By your argument about tensors: shall we delete ALL tensor equations on WP - so it switches people off, and thereby making the articles more understandable?? Obviously we can't do such a thing.

Clearly your logic to removal is: "its too early for tensors in the article, since the rest of the article is entirely vector calculus (except for the relativity section)". That is simply absurd; the reader doesn't read one section after the next. It really will not matter if the equation contains a tensor in the beginning, there just is no problem with it.

The solution to that petty problem is to produce a section on later in the article: "Fluid mechanics analogy", or words to that effect, maybe with the derivation in a show hide/box. Its in the same source quoted. Then people will probably complain that the section will not be any use, followed by (you'll never guess!!) annihilation. F = q(E+v×B) ⇄ ∑_ic_i 13:47, 2 April 2012 (UTC)

Not a bad plan - if you're up for it. If people dislike they can explain themselves here. What do you mean by "annihilation" though? Maschen (talk) 13:48, 2 April 2012 (UTC)

I meant the section (what else?). Are you sure you would not revert if I did? F = q(E+v×B) ⇄ ∑_ic_i 13:51, 2 April 2012 (UTC)

Quit being so sore. No I wouldn't. When you're ready - go for it. Maschen (talk) 13:52, 2 April 2012 (UTC)

Neither the derivation or equation are essential. It might be done later when I get time, else for now the article can do without. F = q(E+v×B) ⇄ ∑_ic_i 16:22, 2 April 2012 (UTC)

What was I thinking??? The derivation is already at the Maxwell stress tensor - hence not to be included in this article. A brief mention of the equation would be lead nicely to it though. F = q(E+v×B) ⇄ ∑_ic_i 17:17, 2 April 2012 (UTC)

Why not add it back to the article then ??? Maschen (talk) 17:18, 2 April 2012 (UTC)

Will do. Pleased to know you finally appreciate it. =) F = q(E+v×B) ⇄ ∑_ic_i 17:19, 2 April 2012 (UTC)

In case you couldn't tell that was a sarcastic reply. Reverted for reasons repeatedly discussed above. Maschen (talk) 17:25, 2 April 2012 (UTC)
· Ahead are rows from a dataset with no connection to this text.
/-- The hypotheses of `Obligations.SequencerCommands` are met, clause by clause. -/
theorem witness_SequencerCommands :
    (∃ (t : Nat) (s : State) (r : TileRun) (w : Nat), AtTile s t 0x00 r w) ∧
    (∃ (t : Nat) (s : State) (r : TileRun) (w : Nat), AtTile s t 0x01 r w ∧ tileDrained s t r = true ∧ r.stopping = false) ∧
    (∃ (t : Nat) (s : State) (r : TileRun) (w : Nat), AtTile s t 0x02 r w ∧ r.stopping = false ∧ r.late = false ∧ fld w 119 94 ≤ r.clk ∧
      frozen s r.part = false) ∧
    (∃ (t : Nat) (s : State) (r : TileRun) (w : Nat) (q : StepRun), AtTile s t 0x02 r w ∧ r.stopping = false ∧ r.late = true ∧ stepOf s r.part = some q) ∧
    (∃ (t : Nat) (s : State) (r : TileRun) (w : Nat), AtTile s t 0x03 r w ∧ fld w 113 82 ≤ tileFlag r (fld w 119 114)) ∧
    (∃ (t : Nat) (s : State) (r : TileRun) (w : Nat), AtTile s t 0x03 r w ∧ tileFlag r (fld w 119 114) < fld w 113 82) ∧
    (∃ (t : Nat) (s : State) (r : TileRun) (w : Nat), AtTile s t 0x04 r w ∧ fenceHolds s t (fld w 119 112) r = false) ∧
    (∃ (t : Nat) (s : State) (r : TileRun) (w : Nat), AtTile s t 0x04 r w ∧ fenceHolds s t (fld w 119 112) r = true) ∧
    (∃ (t : Nat) (s : State) (r : TileRun) (w : Nat) (v : Nat), AtTile s t 0x05 r w ∧ bitAt w 119 = false ∧ ownsSync s r.part (fld w 118 109) = true ∧
      v = syncGet s r.part (fld w 118 109) + fld w 108 45 ∧ v < 2 ^ 64) ∧
    (∃ (t : Nat) (s : State) (r : TileRun) (w : Nat), AtTile s t 0x05 r w ∧ bitAt w 119 = true ∧ ownsSync s r.part (fld w 118 109) = true ∧
      fld w 108 45 ≤ syncGet s r.part (fld w 118 109)) ∧
    (∃ (t : Nat) (s : State) (r : TileRun) (w : Nat), AtTile s t 0x07 r w ∧ (debugBit s r.part 0 = false ∨ r.brk = 2)) ∧
    (∃ (t : Nat) (s : State) (r : TileRun) (w : Nat), AtTile s t 0x07 r w ∧ debugBit s r.part 0 = true ∧ r.brk ≠ 2) :=
  ⟨⟨0, (onTile [tcmd 0 []]), (tileRun (onTile [tcmd 0 []]) 0), (tileWord (onTile [tcmd 0 []]) 0), ⟨by decide +kernel, by decide +kernel, by decide +kernel,
     by decide +kernel, by decide +kernel, by decide +kernel, by decide +kernel, by decide +kernel, by decide +kernel, by decide +kernel, by decide +kernel,
     by decide +kernel⟩⟩,
   ⟨0, (onTile [tcmd 1 []]), (tileRun (onTile [tcmd 1 []]) 0), (tileWord (onTile [tcmd 1 []]) 0), ⟨by decide +kernel, by decide +kernel, by decide +kernel,
     by decide +kernel, by decide +kernel, by decide +kernel, by decide +kernel, by decide +kernel, by decide +kernel, by decide +kernel, by decide +kernel,
     by decide +kernel⟩, by decide +kernel, by decide +kernel⟩,
   ⟨0, (onTile [tcmd 2 [(2 ^ 26 - 1, 26, 94)]] { run0 with clk := 2 ^ 26 - 1 }), (tileRun (onTile [tcmd 2 [(2 ^ 26 - 1, 26,
     94)]] { run0 with clk := 2 ^ 26 - 1 }) 0), (tileWord (onTile [tcmd 2 [(2 ^ 26 - 1, 26, 94)]] { run0 with clk := 2 ^ 26 - 1 }) 0), ⟨by decide +kernel,
     by decide +kernel, by decide +kernel, by decide +kernel, by decide +kernel, by decide +kernel, by decide +kernel, by decide +kernel, by decide +kernel,
     by decide +kernel, by decide +kernel, by decide +kernel⟩, by decide +kernel, by decide +kernel, by decide +kernel, by decide +kernel⟩,
   ⟨0, (onTile [tcmd 2 []] { run0 with late := true }), (tileRun (onTile [tcmd 2 []] { run0 with late := true }) 0),
     (tileWord (onTile [tcmd 2 []] { run0 with late := true }) 0), step0, ⟨by decide +kernel, by decide +kernel, by decide +kernel, by decide +kernel,
     by decide +kernel, by decide +kernel, by decide +kernel, by decide +kernel, by decide +kernel, by decide +kernel, by decide +kernel, by decide +kernel⟩,
     by decide +kernel, by decide +kernel, by decide +kernel⟩,
   ⟨0, (onTile [tcmd 3 [(63, 6, 114), (2 ^ 32 - 1, 32, 82)]] { run0 with flags := [(63, 2 ^ 32 - 1)] }), (tileRun (onTile [tcmd 3 [(63, 6, 114), (2 ^ 32 - 1,
     32, 82)]] { run0 with flags := [(63, 2 ^ 32 - 1)] }) 0), (tileWord (onTile [tcmd 3 [(63, 6, 114), (2 ^ 32 - 1, 32,
     82)]] { run0 with flags := [(63, 2 ^ 32 - 1)] }) 0), ⟨by decide +kernel, by decide +kernel, by decide +kernel, by decide +kernel, by decide +kernel,
     by decide +kernel, by decide +kernel, by decide +kernel, by decide +kernel, by decide +kernel, by decide +kernel, by decide +kernel⟩, by decide +kernel⟩,
   ⟨0, (onTile [tcmd 3 [(63, 6, 114), (1, 32, 82)]]), (tileRun (onTile [tcmd 3 [(63, 6, 114), (1, 32, 82)]]) 0), (tileWord (onTile [tcmd 3 [(63, 6, 114), (1,
     32, 82)]]) 0), ⟨by decide +kernel, by decide +kernel, by decide +kernel, by decide +kernel, by decide +kernel, by decide +kernel, by decide +kernel,
     by decide +kernel, by decide +kernel, by decide +kernel, by decide +kernel, by decide +kernel⟩, by decide +kernel⟩,
   ⟨0, (onTile [tcmd 4 [(0xCE, 8, 112)]]), (tileRun (onTile [tcmd 4 [(0xCE, 8, 112)]]) 0), (tileWord (onTile [tcmd 4 [(0xCE, 8, 112)]]) 0),
     ⟨by decide +kernel, by decide +kernel, by decide +kernel, by decide +kernel, by decide +kernel, by decide +kernel, by decide +kernel, by decide +kernel,
     by decide +kernel, by decide +kernel, by decide +kernel, by decide +kernel⟩, by decide +kernel⟩,
   ⟨0, (onTile [tcmd 4 [(2, 8, 112)]] { run0 with calls := [{ off := 0, eng := 1, flag := 0, descs := [] }] }), (tileRun (onTile [tcmd 4 [(2, 8,
     112)]] { run0 with calls := [{ off := 0, eng := 1, flag := 0, descs := [] }] }) 0), (tileWord (onTile [tcmd 4 [(2, 8,
     112)]] { run0 with calls := [{ off := 0, eng := 1, flag := 0, descs := [] }] }) 0), ⟨by decide +kernel, by decide +kernel, by decide +kernel,
     by decide +kernel, by decide +kernel, by decide +kernel, by decide +kernel, by decide +kernel, by decide +kernel, by decide +kernel, by decide +kernel,
     by decide +kernel⟩, by decide +kernel⟩,
   ⟨0, (onTile [tcmd 5 [(1023, 10, 109), (2 ^ 64 - 1, 64, 45)]]), (tileRun (onTile [tcmd 5 [(1023, 10, 109), (2 ^ 64 - 1, 64, 45)]]) 0),
     (tileWord (onTile [tcmd 5 [(1023, 10, 109), (2 ^ 64 - 1, 64, 45)]]) 0), (2 ^ 64 - 1), ⟨by decide +kernel, by decide +kernel, by decide +kernel,
     by decide +kernel, by decide +kernel, by decide +kernel, by decide +kernel, by decide +kernel, by decide +kernel, by decide +kernel, by decide +kernel,
     by decide +kernel⟩, by decide +kernel, by decide +kernel, by decide +kernel, by decide +kernel⟩,
   ⟨0, (onTile [tcmd 5 [(1, 1, 119), (1, 10, 109), (1, 64, 45)]] run0 { (stepping) with sync := [(1, 1)] }), (tileRun (onTile [tcmd 5 [(1, 1, 119), (1, 10,
     109), (1, 64, 45)]] run0 { (stepping) with sync := [(1, 1)] }) 0), (tileWord (onTile [tcmd 5 [(1, 1, 119), (1, 10, 109), (1, 64,
     45)]] run0 { (stepping) with sync := [(1, 1)] }) 0), ⟨by decide +kernel, by decide +kernel, by decide +kernel, by decide +kernel, by decide +kernel,
     by decide +kernel, by decide +kernel, by decide +kernel, by decide +kernel, by decide +kernel, by decide +kernel, by decide +kernel⟩, by decide +kernel,
     by decide +kernel, by decide +kernel⟩,
   ⟨0, (onTile [tcmd 7 []]), (tileRun (onTile [tcmd 7 []]) 0), (tileWord (onTile [tcmd 7 []]) 0), ⟨by decide +kernel, by decide +kernel, by decide +kernel,
     by decide +kernel, by decide +kernel, by decide +kernel, by decide +kernel, by decide +kernel, by decide +kernel, by decide +kernel, by decide +kernel,
     by decide +kernel⟩, .inl (by decide +kernel)⟩,
   ⟨0, (debugMode 1 (onTile [tcmd 7 []])), (tileRun (debugMode 1 (onTile [tcmd 7 []])) 0), (tileWord (debugMode 1 (onTile [tcmd 7 []])) 0),
     ⟨by decide +kernel, by decide +kernel, by decide +kernel, by decide +kernel, by decide +kernel, by decide +kernel, by decide +kernel, by decide +kernel,
     by decide +kernel, by decide +kernel, by decide +kernel, by decide +kernel⟩, by decide +kernel, by decide +kernel⟩⟩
As I say above: a stupid waste of time. How am I supposed to mind read what you mean?? I even stated you acted in good faith, said we agree to a result, and for good measures added the link and happy face in this edit summary [2]. You didn't care, just throw it back instead in this edit summary [3]. Forget it. F = q(E+v×B) ⇄ ∑_ic_i 17:31, 2 April 2012 (UTC)

You should be able to tell by the number of question marks, lunatic. Maschen (talk) 17:32, 2 April 2012 (UTC)

Still at it?...

User:F=q(E+v^B), you are very "energetic" on including energy equations, arn't you? Maschen (talk) 20:05, 15 April 2012 (UTC)

Maschen - for crying out loud leave them alone. F = q(E+v×B) ⇄ ∑_ic_i 20:06, 15 April 2012 (UTC)

This article states "The first derivation of the Lorentz force is commonly attributed to Oliver Heaviside in 1889,although other historians suggest an earlier origin in an 1865 paper by James Clerk Maxwell". However, the article on Maxwell's equations states

"Maxwell's equations are named after the Scottish physicist and mathematician James Clerk Maxwell, since in an early form they are all found in a four-part paper, "On Physical Lines of Force", which he published between 1861 and 1862. The mathematical form of the Lorentz force law also appeared in this paper."

Pointing this out so that other editors may be able to resolve. — Preceding unsigned comment added by Tpellman (talk • contribs) 11:24, 25 April 2012 (UTC)

The text in the Maxwell's equations article was written by an editor (now banned from wikipedia) with extremely strong and extremely unusual opinions about Maxwell's work, based on his own reading of the original papers rather than proper secondary sources like history books. The text in this article was written by me based on one source that lacks a thorough historical discussion of Maxwell's different papers. Neither is necessarily correct.

My understanding is that Maxwell had something superficially similar to the Lorentz force law in both of the 1861-2 and the 1865 paper. Beyond that, the situation is more complicated...Details about the physical meaning that Maxwell ascribed to that equation, and how similar it is to the physical meaning that the Lorentz Force Law came to acquire eventually, and whether the similarity is enough to say he was really talking about the same thing. I certainly hope you or someone else finds a history book that discusses the matter, and edits either or both articles accordingly. :-) --Steve (talk) 12:14, 25 April 2012 (UTC)

perhaps a section should be added covering the recent dilemma between the lorenz force and relativity

http://www.sciencemag.org/content/336/6080/404.full

N1ugl (talk) 02:57, 27 April 2012 (UTC)

It seems recent edits suggest the desire to write the equation explicitly in function notation. I did that in the lead section.

To Alousybum: thanks for your good-faith edits! Although you wrote q instead of q for electric charge which could imply to a reader that charge is a vector, given the earlier statement in the article

"All boldface quantities are vectors."

when charge is a scalar of course. =) F = q(E+v×B) ⇄ ∑_ic_i 07:02, 27 May 2012 (UTC)

The difference between "the conductor moving relatively to the magnetic field" and "the magnetic field moving relatively to the conductor" needs to be explained in more clarity. — Preceding unsigned comment added by 94.197.127.240 (talk) 05:57, 20 May 2013 (UTC)

Which part of that section are you referring to? M∧Ŝc²ħεИ_τlk 20:21, 20 May 2013 (UTC)